Task to complete
Copy the result of filtering the entries below for lines that include the string "reset".

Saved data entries
-- ==== Sys2Proof/Config.lean ====
section
/-! DEFINITION. The implementation parameters of 00_scope R8 and the one free value of the spec (20_memory R80). -/

namespace Sys2Proof

/-- The recording density `P_DENSITY`, fixed at reset (00_scope R8, decision D8). -/
inductive Density where
  | mfm
  | fm
  deriving DecidableEq, Repr

/-- The disk geometry the image loader supplies (00_scope R8, 10_state R50). -/
structure Geometry where
  /-- `G_CYL`, cylinders -/
  cyl : Nat
  /-- `G_SIDES`, side count -/
  sides : Nat
  /-- `G_SPT`, sectors per track -/
  spt : Nat
  /-- `G_SLEN`, sector length in bytes -/
  slen : Nat
  deriving DecidableEq, Repr

/-- The inputs of `reset` (70_reset R380): configuration, medium, head position and READY level. -/
structure Setup where
  /-- `P_DENSITY` -/
  density : Density
  /-- `P_HLT_DELAY_US` -/
  hltDelay : Time
  geom : Geometry
  /-- `G_IMAGE`, the raw sector dump -/
  image : List Byte
  /-- `R_INITIAL_TRACK` -/
  initialTrack : Nat
  /-- `R_READY` -/
  ready : Bool
  deriving DecidableEq, Repr

namespace Config

/-- `P_BYTE_TIME_US`: 80/3 (MFM) or 160/3 (FM) microseconds a byte. -/
def byteTime : Density → Time
  | .mfm => 80 / 3
  | .fm => 160 / 3

/-- `P_ROTATION_US`: one revolution at 300 RPM. -/
def rotation : Time := 200000

/-- `P_TRACK_LEN`: the bytes of one revolution. -/
def trackLen : Density → Nat
  | .mfm => 7500
  | .fm => 3750

/-- `P_INDEX_WIDTH_US` -/
def indexWidth : Time := 20

/-- `P_STEP_US[r]`, the step interval of rate code r (30_encoding R124). -/
def stepInterval (r : BitVec 2) : Time :=
  if r = 0 then 6000 else if r = 1 then 12000 else if r = 2 then 20000 else 30000

/-- `P_SETTLE_US`, `VERIFY_HEAD_SETTLING_LIMIT` -/
def settle : Time := 30000

/-- `P_E_DELAY_US` (conflict C3) -/
def eDelay : Time := 15000

/-- The least `P_HLT_DELAY_US` -/
def hltDelayMin : Time := 45000

/-- The greatest `P_HLT_DELAY_US` -/
def hltDelayMax : Time := 60000

/-- The default `P_HLT_DELAY_US` (conflict C9) -/
def hltDelayDefault : Time := 60000

/-- `P_HLD_IDLE_US` -/
def hldIdle : Time := 3000000

/-- `P_SEARCH_REVS`, index pulses of a search window -/
def searchRevs : Nat := 5

/-- `P_DAM_WINDOW`, bytes -/
def damWindow : Density → Nat
  | .mfm => 43
  | .fm => 30

/-- `P_ZERO_RUN_MIN`, bytes -/
def zeroRunMin : Nat := 6

/-- `P_GAP3`, bytes -/
def gap3 : Density → Nat
  | .mfm => 84
  | .fm => 27

/-- `P_WRITE_GAP`, bytes -/
def writeGap : Density → Nat
  | .mfm => 22
  | .fm => 11

/-- `P_WRITE_MARK`, bytes -/
def writeMark : Density → Nat
  | .mfm => 16
  | .fm => 7

/-- The FREE VALUE of the spec: the byte the n-th read of port +5 returns. The source gives the port no content;
"A model takes it as a free draw of 8 bits at each read" (20_memory R80, 93 I1; log 6). It has no body, so nothing
can be proved of it. -/
opaque auxStatusByte : Nat → Byte

end Config

end Sys2Proof
end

Problem solution
/-- The recording density `P_DENSITY`, fixed at reset (00_scope R8, decision D8). -/
/-- The inputs of `reset` (70_reset R380): configuration, medium, head position and READY level. -/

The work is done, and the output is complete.